Politics and the Life Sciences
- Language: English
- Edited by: Gregg R. Murray

Publication details
- History: 1982-present
- Publisher: Cambridge University Press
- Frequency: biannual

Standard abbreviations
- ISO 4: Politics Life Sci.

Indexing
- ISSN: 0730-9384 (print) 1471-5457 (web)
- LCCN: 2001227164
- JSTOR: 07309384
- OCLC no.: 46368130

Links
- Journal homepage;

= Politics and the Life Sciences =

Politics and the Life Sciences (PLS) is a peer-reviewed academic journal that was first published in 1982 with Thomas Wiegele as the editor. It is published by Cambridge University Press on behalf of the Association for Politics and the Life Sciences. Broadly speaking, PLS seeks to promote and disseminate peer-reviewed research on the relationship between biological mechanisms, broadly construed, and political behavior and institutions. It publishes rigorously conducted empirical research, both quantitative and qualitative, that tests clearly articulated theoretical assertions and rigorously argued theoretical essays that are intended to stimulate further scientific research.

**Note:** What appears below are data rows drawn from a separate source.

-- ==== Sys2Proof/Laws/Ops.lean ====
section
/-! SUPPORT. For each shared operation, what it does, said once: requests and their answers, the trunk
interface, the urgent queue, the channel image, the guard level and the bracket. -/

namespace Sys2Proof.Machine

open Sys2Proof

variable {s : State}

/-! ### Requests (R158 to R160) -/

theorem State.passRequest_dead (h : s.live = false) (tag code : Byte) (serve : State → State × Option Answer) :
    s.passRequest tag code serve = s := by simp [State.passRequest, h]

theorem State.passRequest_full (h : s.live = true) (hf : s.replyRoomFull = true) (tag code : Byte)
    (serve : State → State × Option Answer) : s.passRequest tag code serve = s.goodFrame.dropRequest := by
  simp [State.passRequest, h, hf]

theorem State.passRequest_received (h : s.receives) (tag code : Byte) (serve : State → State × Option Answer) :
    s.passRequest tag code serve = (serve s.goodFrame).1.answer tag code (serve s.goodFrame).2 := by
  simp [State.passRequest, h.1, h.2]

theorem State.request_loading (h : s.receives) (hl : s.loader.op = .loading) (tag code : Byte)
    (serve : State → State × Option Answer) :
    s.request tag code serve = s.goodFrame.place tag code .starting [] := by
  simp [State.request, State.passRequest_received h, unlessLoading, hl, State.answer, Answer.plain]

theorem State.request_served (h : s.serves) (tag code : Byte) (serve : State → State × Option Answer) :
    s.request tag code serve = (serve s.goodFrame).1.answer tag code (serve s.goodFrame).2 := by
  simp [State.request, State.passRequest_received h.1, unlessLoading, h.2]

theorem restricted_closed (h : s.bracket.state.isOpen = false) (serve : State → State × Option Answer) :
    restricted serve s = serve s := by simp [restricted, h]

theorem restricted_open (h : s.bracket.state.isOpen = true) (serve : State → State × Option Answer) :
    restricted serve s =
      (s.countOrdinal.abortBracket .restricted (some (satSucc s.bracket.ordinal)) none, some (.plain .aborted)) := by
  simp [restricted, h]

/-! ### The trunk interface (R167 to R170) -/

@[simp] theorem TrunkUnit.startSending_frame (t : TrunkUnit) :
    t.startSending.flags = t.flags ∧ t.startSending.replies = t.replies ∧ t.startSending.reports = t.reports ∧
    t.startSending.silence = t.silence ∧ t.startSending.counters = t.counters := by
  unfold TrunkUnit.startSending
  (repeat' split) <;> simp

@[simp] theorem TrunkUnit.place_frame (t : TrunkUnit) (r : Reply) :
    (t.place r).flags = t.flags ∧ (t.place r).replies = t.replies ++ [r] ∧ (t.place r).reports = t.reports ∧
    (t.place r).silence = t.silence ∧ (t.place r).counters = t.counters := by simp [TrunkUnit.place]

@[simp] theorem TrunkUnit.offerNotice_frame (t : TrunkUnit) (e : Word16) (r : Option AbortRecord) :
    (t.offerNotice e r).replies = t.replies ∧ (t.offerNotice e r).silence = t.silence := by
  unfold TrunkUnit.offerNotice TrunkUnit.raiseDropped
  (repeat' split) <;> simp [TrunkUnit.queueReport]

@[simp] theorem TrunkUnit.raise_frame (t : TrunkUnit) (f : EventFlag) (e : Word16) (r : Option AbortRecord) :
    (t.raise f e r).replies = t.replies ∧ (t.raise f e r).silence = t.silence := by
  unfold TrunkUnit.raise
  (repeat' split) <;> simp

theorem EventFlag.of_or (f : EventFlag) (a b : Word16) : f.of (a ||| b) = (f.of a || f.of b) := by
  simp [EventFlag.of]

@[simp] theorem EventFlag.of_bit (f : EventFlag) : f.of f.bit = true := by cases f <;> rfl

/-- A NOTICE offered clears no flag. -/
theorem TrunkUnit.offerNotice_of {t : TrunkUnit} {g : EventFlag} (h : g.of t.flags = true) (e : Word16)
    (r : Option AbortRecord) : g.of (t.offerNotice e r).flags = true := by
  unfold TrunkUnit.offerNotice TrunkUnit.raiseDropped
  (repeat' split) <;> simp [h, TrunkUnit.queueReport, EventFlag.of_or]

/-- A raise clears no flag. -/
theorem TrunkUnit.raise_keeps {t : TrunkUnit} {g : EventFlag} (h : g.of t.flags = true) (f : EventFlag) (e : Word16)
    (r : Option AbortRecord) : g.of (t.raise f e r).flags = true := by
  unfold TrunkUnit.raise
  split
  · exact h
  · split
    · exact TrunkUnit.offerNotice_of (by simp [EventFlag.of_or, h]) e r
    · simp [EventFlag.of_or, h]

/-- A flag raised is set. -/
theorem TrunkUnit.raise_sets (t : TrunkUnit) (f : EventFlag) (e : Word16) (r : Option AbortRecord) :
    f.of (t.raise f e r).flags = true := by
  unfold TrunkUnit.raise
  split
  · assumption
  · split
    · exact TrunkUnit.offerNotice_of (by simp [EventFlag.of_or]) e r
    · simp [EventFlag.of_or]

theorem TrunkUnit.raiseAborted_keeps {t : TrunkUnit} {g : EventFlag} (h : g.of t.flags = true) (n : Bool) (e : Word16)
    (r : Option AbortRecord) : g.of (t.raiseAborted n e r).flags = true := by
  unfold TrunkUnit.raiseAborted
  split
  · exact TrunkUnit.offerNotice_of (by simp [EventFlag.of_or, h]) e r
  · exact TrunkUnit.raise_keeps h _ e r

/-! ### The urgent queue (R32) -/

theorem mem_removeNode {q : List UrgentEntry} {a : Nat} {e : UrgentEntry} :
    e ∈ removeNode q a ↔ e ∈ q ∧ e.address ≠ a := by simp [removeNode]

/-- A fold of offers leaves what was queued in front. -/
theorem offers_extend (q : List UrgentEntry) (l : List Nat) (r : JoinReason) :
    ∃ joined, l.foldl (fun q n => offerNode q n r) q = q ++ joined ∧ ∀ e ∈ joined, e.reason = r := by
  induction l generalizing q with
  | nil => exact ⟨[], by simp, by simp⟩
  | cons n l ih =>
    obtain ⟨j, h1, h2⟩ := ih (offerNode q n r)
    by_cases h : (q.any fun e => e.address == n) = true
    · have hq : offerNode q n r = q := if_pos h
      exact ⟨j, by rw [List.foldl_cons, h1, hq], h2⟩
    · have hq : offerNode q n r = q ++ [⟨n, r⟩] := if_neg h
      refine ⟨⟨n, r⟩ :: j, by rw [List.foldl_cons, h1, hq]; simp, ?_⟩
      simpa using h2

/-! ### The channel image (R26 to R29) -/

theorem State.writeDemand_idle (h : s.inRun = false) (ch level : Nat) : s.writeDemand ch level = s := by
  simp [State.writeDemand, h]

theorem State.writeDemand_unmapped {ch : Nat} (h : (s.tables.channels.get ch).mapped = false) (level : Nat) :
    s.writeDemand ch level = s := by simp [State.writeDemand, h]

/-- A demand write reaches no other channel. -/
theorem State.writeDemand_other {ch c : Nat} (h : ch ≠ c) (level : Nat) :
    (s.writeDemand ch level).image.get c = s.image.get c := by
  unfold State.writeDemand
  dsimp only
  (repeat' split) <;> simp [h, State.offerUrgent]

/-- All a demand write does to the segment: nothing, or one event noted and its offers made. -/
theorem State.writeDemand_seg (s : State) (ch level : Nat) :
    (s.writeDemand ch level).seg = s.seg ∨ ∃ offers : List Nat, (s.writeDemand ch level).seg = { s.seg with
      urgent := offers.foldl (fun q n => offerNode q n .value) s.seg.urgent
      log := s.seg.log ++ [⟨[(ch, s.image.get ch)], s.seg.urgent.length, offers, .first⟩] } := by
  unfold State.writeDemand
  dsimp only
  split
  · right
    split
    · exact ⟨[], rfl⟩
    · exact ⟨[(s.tables.channels.get ch).node], rfl⟩
  · exact .inl rfl

/-! ### The events of the image (R29, R36) -/

@[simp] theorem relink_length (f : EventLink → EventLink) (l : List ImageEvent) : (relink f l).length = l.length := by
  cases l <;> simp [relink]

/-- What took the image no further changes no link. -/
theorem State.relinked_same {s t : State} (h : t.seg.log = s.seg.log) (f : EventLink → EventLink) :
    s.relinked t f = t := by
  have hl : s.seg.log ++ relink f (t.seg.log.drop s.seg.log.length) = t.seg.log := by simp [h, relink]
  simp only [State.relinked, hl]

/-- Of the events added, the first keeps its link. -/
theorem State.relinked_more {s t : State} {e : ImageEvent} {rest : List ImageEvent}
    (h : t.seg.log = s.seg.log ++ e :: rest) (f : EventLink → EventLink) :
    (s.relinked t f).seg.log = s.seg.log ++ e :: rest.map fun e => { e with link := f e.link } := by
  simp [State.relinked, h, relink]

theorem State.endSlotAmid_settled (h : ∀ e ∈ s.seg.log, e.link ≠ .sameSeries) (receiving : Bool) :
    s.endSlotAmid receiving = s.endSlot receiving := by
  unfold State.endSlotAmid
  rw [if_neg (by simpa using h)]

/-- A start of a slot that falls before the newest `late` events: it composes with the image and the queue before them, and
they are taken behind it. -/
theorem State.endSlotBefore_amid {late : Nat} (h : mayFallBefore late s.seg.log = true) (receiving : Bool) :
    s.endSlotBefore receiving late =
      ((s.backTo (s.seg.log.drop (s.seg.log.length - late))).endSlot receiving).takeLater s.image
        (s.seg.log.drop (s.seg.log.length - late)) := if_pos h

theorem State.endSlotBefore_behind {late : Nat} (h : mayFallBefore late s.seg.log = false) (receiving : Bool) :
    s.endSlotBefore receiving late = s.endSlot receiving := if_neg (by simp [h])

/-! ### The guard level (R57, R58) -/

theorem State.setGuard_same (s : State) : s.setGuard s.watch.guard = s := by simp [State.setGuard]

theorem State.setGuard_guard (s : State) (g : GuardLevel) : (s.setGuard g).watch = { s.watch with guard := g } := by
  unfold State.setGuard
  dsimp only
  (repeat' split) <;> simp_all

/-- An event of the surface watch ends in the run fields of its outcomes and in their guard level. -/
theorem State.watchEvent_watch (s : State) (act : Nat → WatchRec → WatchRun → EntryOutcome) :
    (s.watchEvent act).watch =
      ⟨(watchOutcomes s.tables s.watch.runs act).map EntryOutcome.run,
        guardOf s.tables ((watchOutcomes s.tables s.watch.runs act).map EntryOutcome.run)⟩ := by
  simp [State.watchEvent, State.setGuard_guard]

/-! ### Brackets (R151) -/

theorem State.abortBracket_closed (h : s.bracket.state.isOpen = false) (c : AbortCode) (o : Option Nat)
    (r : Option ResultCode) : s.abortBracket c o r = s := by simp [State.abortBracket, h]

/-- No abort leaves a bracket open. -/
theorem State.abortBracket_closes (s : State) (c : AbortCode) (o : Option Nat) (r : Option ResultCode) :
    (s.abortBracket c o r).bracket.state.isOpen = false := by
  unfold State.abortBracket
  split
  · dsimp only
    split <;> rfl
  · simp_all

/-! ### Slots (R6, R10) -/

theorem State.startSlot_poll (h : (s.tables.slots.get s.seg.slotPos).kind = .poll) (hold : Option Bool) :
    s.startSlot hold = s.settle.transmit hold (.poll (s.tables.slots.get s.seg.slotPos).address) := by
  unfold State.startSlot Machine.startSlot
  simp [h]

theorem State.startSlot_set (h : (s.tables.slots.get s.seg.slotPos).kind = .set) (hold : Option Bool) :
    s.startSlot hold = s.settle.composeSet hold (s.tables.slots.get s.seg.slotPos).address := by
  unfold State.startSlot Machine.startSlot
  simp [h]

end Sys2Proof.Machine
end

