/-! ### A start between two writes of a series (R36) -/

/-- The moment is one that R36 leaves open: the events behind it begin with a further write of a series, and are of
one step. -/
theorem mayFallBefore_iff (older later : List ImageEvent) : mayFallBefore later.length (older ++ later) = true ↔
    ∃ e rest, later = e :: rest ∧ e.link = .sameSeries ∧ ∀ other ∈ rest, other.link ≠ .first := by
  have hd : (older ++ later).drop ((older ++ later).length - later.length) = later := by simp
  unfold mayFallBefore
  rw [hd]
  cases later <;> simp

theorem mayFallBefore_beyond {log : List ImageEvent} {n : Nat} (h : log.length < n) : mayFallBefore n log = false := by
  simp [mayFallBefore, Nat.not_le.2 h]

/-- The image as it stood before some events holds, of a channel they changed, what the first of them found. -/
theorem foldr_set_get (image : Tab ChannelRun 512) {ch : Nat} (hch : ch < 512) (l : List (Nat × ChannelRun)) :
    (l.foldr (fun b image => image.set b.1 b.2) image).get ch =
      ((l.find? fun b => b.1 == ch).map Prod.snd).getD (image.get ch) := by
  induction l with
  | nil => rfl
  | cons b l ih =>
    rw [List.foldr_cons, Tab.get_set]
    by_cases hb : b.1 = ch
    · simp [hb, hch]
    · simp [hb, ih]

theorem offerNode_value (q : List UrgentEntry) (n : Nat) :
    offerNode q n .value = if ∃ e ∈ q, e.address = n then q else q ++ [⟨n, .value⟩] := by simp [offerNode]

/-- The offers of some events made one after the other. -/
theorem foldl_offered (later : List ImageEvent) (q : List UrgentEntry) :
    later.foldl (fun q e => e.offered q) q =
      (later.flatMap ImageEvent.offers).foldl
        (fun q n => if ∃ e ∈ q, e.address = n then q else q ++ [⟨n, .value⟩]) q := by
  simp only [List.foldl_flatMap, ImageEvent.offered, offerNode_value]

@[simp] theorem requeued_length (later : List ImageEvent) : ∀ q, (requeued q later).length = later.length := by
  induction later with
  | nil => exact fun _ => rfl
  | cons e rest ih => exact fun q => congrArg (· + 1) (ih _)

/-- Each event taken behind a composition notes the queue that those before it leave. -/
theorem requeued_getElem? (later : List ImageEvent) : ∀ (q : List UrgentEntry) (i : Nat), (requeued q later)[i]? =
    later[i]?.map fun e => { e with queued := ((later.take i).foldl (fun q e => e.offered q) q).length } := by
  induction later with
  | nil => exact fun _ _ => rfl
  | cons e rest ih =>
    intro q i
    cases i with
    | zero => rfl
    | succ i => exact ih _ i

theorem State.endSlotAmid_drawn (h : ∃ e ∈ s.seg.log, e.link = .sameSeries) (receiving : Bool) :
    s.endSlotAmid receiving = s.countDraw.endSlotBefore receiving (Config.laterEvents s.seg.draws) := by
  unfold State.endSlotAmid
  rw [if_pos (by simpa using h)]
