-- ==== Sys2Proof/Machine/Operands.lean ====
section
/-! DEFINITION. The operands. The host's operands are the registers of the window, named by their offset (10_state.md
section 2, 20_memory.md R62-R63). The commands' operands are implicit registers (30_encoding.md R81); this file gives
the byte strings and integers they are read as: big-endian packing (20_memory.md R68), the entropy bytes
(41_checksum.md R121), and the integer of a byte string (00_scope.md R8). -/

namespace Sys2Proof.Machine

/-- The 64 registers of the window (10_state.md section 2). -/
inductive Reg where
  | cmd
  | status
  | len
  | lang
  | ent (k : Fin 8)
  | dig (k : Fin 8)
  | csum
  | nWords
  | wIdx
  | wLen
  | idx (k : Fin 24)
  | word (k : Fin 8)
  | reserved (k : Fin 8)
deriving DecidableEq, Repr

/-- The byte offset of a register (10_state.md section 2). -/
def Reg.offset : Reg → Nat
  | .cmd        => 0x00
  | .status     => 0x04
  | .len        => 0x08
  | .lang       => 0x0C
  | .ent k      => 0x10 + 4 * k
  | .dig k      => 0x30 + 4 * k
  | .csum       => 0x50
  | .nWords     => 0x54
  | .wIdx       => 0x58
  | .wLen       => 0x5C
  | .idx k      => 0x60 + 4 * k
  | .word k     => 0xC0 + 4 * k
  | .reserved k => 0xE0 + 4 * k

/-- The register number `n` of the window, the one at offset `4 * n` (10_state.md section 2). -/
def Reg.ofNumber (n : Nat) : Option Reg :=
  if n = 0 then some .cmd
  else if n = 1 then some .status
  else if n = 2 then some .len
  else if n = 3 then some .lang
  else if h : 4 ≤ n ∧ n < 12 then some (.ent ⟨n - 4, by omega⟩)
  else if h : 12 ≤ n ∧ n < 20 then some (.dig ⟨n - 12, by omega⟩)
  else if n = 20 then some .csum
  else if n = 21 then some .nWords
  else if n = 22 then some .wIdx
  else if n = 23 then some .wLen
  else if h : 24 ≤ n ∧ n < 48 then some (.idx ⟨n - 24, by omega⟩)
  else if h : 48 ≤ n ∧ n < 56 then some (.word ⟨n - 48, by omega⟩)
  else if h : 56 ≤ n ∧ n < 64 then some (.reserved ⟨n - 56, by omega⟩)
  else none

/-- The register at a byte offset of the window; none where the offset is not a multiple of 4 (20_memory.md R62). -/
def Reg.ofOffset (off : Nat) : Option Reg := if off % 4 = 0 then Reg.ofNumber (off / 4) else none

/-- The byte offset of a host address in the register window; none outside it (20_memory.md R60, R61). -/
def windowOffset (p : Platform) (addr : Nat) : Option Nat :=
  if p.regBase ≤ addr ∧ addr < p.regBase + 256 then some (addr - p.regBase) else none

/-- Byte `j mod 4` of a register of a packed array, counted from the left: bits `[31-8j : 24-8j]` (20_memory.md
R68). -/
def byteOfWord (w : Word) (j : Nat) : Byte := w.extractLsb' (24 - 8 * j) 8

/-- The four bytes of a register, most significant first (20_memory.md R68). -/
def bytesOfWord (w : Word) : List Byte := [byteOfWord w 0, byteOfWord w 1, byteOfWord w 2, byteOfWord w 3]

/-- The 32 bytes of a packed array of eight registers (10_state.md R26, R27, R33). -/
def bytesOfArray (v : Vector Word 8) : List Byte := v.toList.flatMap bytesOfWord

/-- Four bytes as a register, `B0<<24 | B1<<16 | B2<<8 | B3` (10_state.md R26). -/
def wordOfBytes (b0 b1 b2 b3 : Byte) : Word :=
  (b0.setWidth 32 <<< 24) ||| (b1.setWidth 32 <<< 16) ||| (b2.setWidth 32 <<< 8) ||| b3.setWidth 32

/-- Word `k` of a byte string, big-endian, with 0x00 past its end (20_memory.md R68, 43_wordlist.md R174). -/
def wordAt (bs : List Byte) (k : Nat) : Word :=
  wordOfBytes (bs.getD (4 * k) 0) (bs.getD (4 * k + 1) 0) (bs.getD (4 * k + 2) 0) (bs.getD (4 * k + 3) 0)

/-- A byte string of at most 32 bytes packed big-endian into eight registers, zero-padded (20_memory.md R68). -/
def packBytes (bs : List Byte) : Vector Word 8 := Vector.ofFn fun k => wordAt bs k

/-- `int_be(B)`, the big-endian integer of a byte string (00_scope.md R8). -/
def intBE : List Byte → Nat
  | [] => 0
  | b :: bs => b.toNat * 2 ^ (8 * bs.length) + intBE bs

/-- `bytes_be(v, n)`, the inverse of `int_be` for `v < 2^(8n)` (00_scope.md R8). -/
def bytesBE (v : Nat) : Nat → List Byte
  | 0 => []
  | n + 1 => BitVec.ofNat 8 (v / 2 ^ (8 * n)) :: bytesBE v n

/-- `ValidLen(L)` (41_checksum.md R120). -/
def validLen (l : Word) : Bool := decide (l.toNat % 32 = 0 ∧ 128 ≤ l.toNat ∧ l.toNat ≤ 256)

/-- `EntBytes()`: the first LEN/8 bytes of ENT (41_checksum.md R121). ENT holds 32 bytes, so there are never more
than 32 of them (log entry 11). -/
def State.entBytes (s : State) : List Byte := (bytesOfArray s.ent).take (s.len.toNat / 8)

/-- The value a read of CSUM returns: CSLEN in bits 11:8, CS in bits 7:0 (10_state.md R28). -/
def State.csumWord (s : State) : Word := (s.csLen.setWidth 32 <<< 8) ||| s.cs.setWidth 32

/-- The value a register holds as the bus shows it, its reserved bits 0 (20_memory.md R63, 10_state.md R21): CMD and
the reserved offsets read 0. -/
def State.regValue (s : State) : Reg → Word
  | .cmd        => 0
  | .status     => s.statusWord
  | .len        => s.len
  | .lang       => s.lang.setWidth 32
  | .ent k      => s.ent[k]
  | .dig k      => s.dig[k]
  | .csum       => s.csumWord
  | .nWords     => s.nWords.setWidth 32
  | .wIdx       => s.wIdx.setWidth 32
  | .wLen       => s.wLen.setWidth 32
  | .idx k      => s.idx[k].setWidth 32
  | .word k     => s.word[k]
  | .reserved _ => 0

end Sys2Proof.Machine
end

The journal welcomes the submission of full-length research articles and short research notes, meta-analyses, replications, introductions to new research tools, theoretical essays, and letters.

== Editors ==
- 1981-1991 : Thomas C. Wiegele, Northern Illinois University
- 1991-2001 : Gary R. Johnson, Lake Superior State University
- 2001-2008 : Robert Hunt Sprinkle, University of Maryland
- 2008–2016 : Erik P. Bucy, Indiana University
- 2017–2020 : Margaret E. Kosal, Georgia Institute of Technology, and Tony E. Wohlers, Cameron University
- 2020–present : Gregg R. Murray, Augusta University

== Indexing and archiving ==
The journal is indexed by International Political Science Abstracts and partially indexed in MEDLINE.

In January 2007 the journal was added to BioOne as part of its second collection BioOne.2, and in October 2008 it was added to JSTOR with a 3-year moving wall.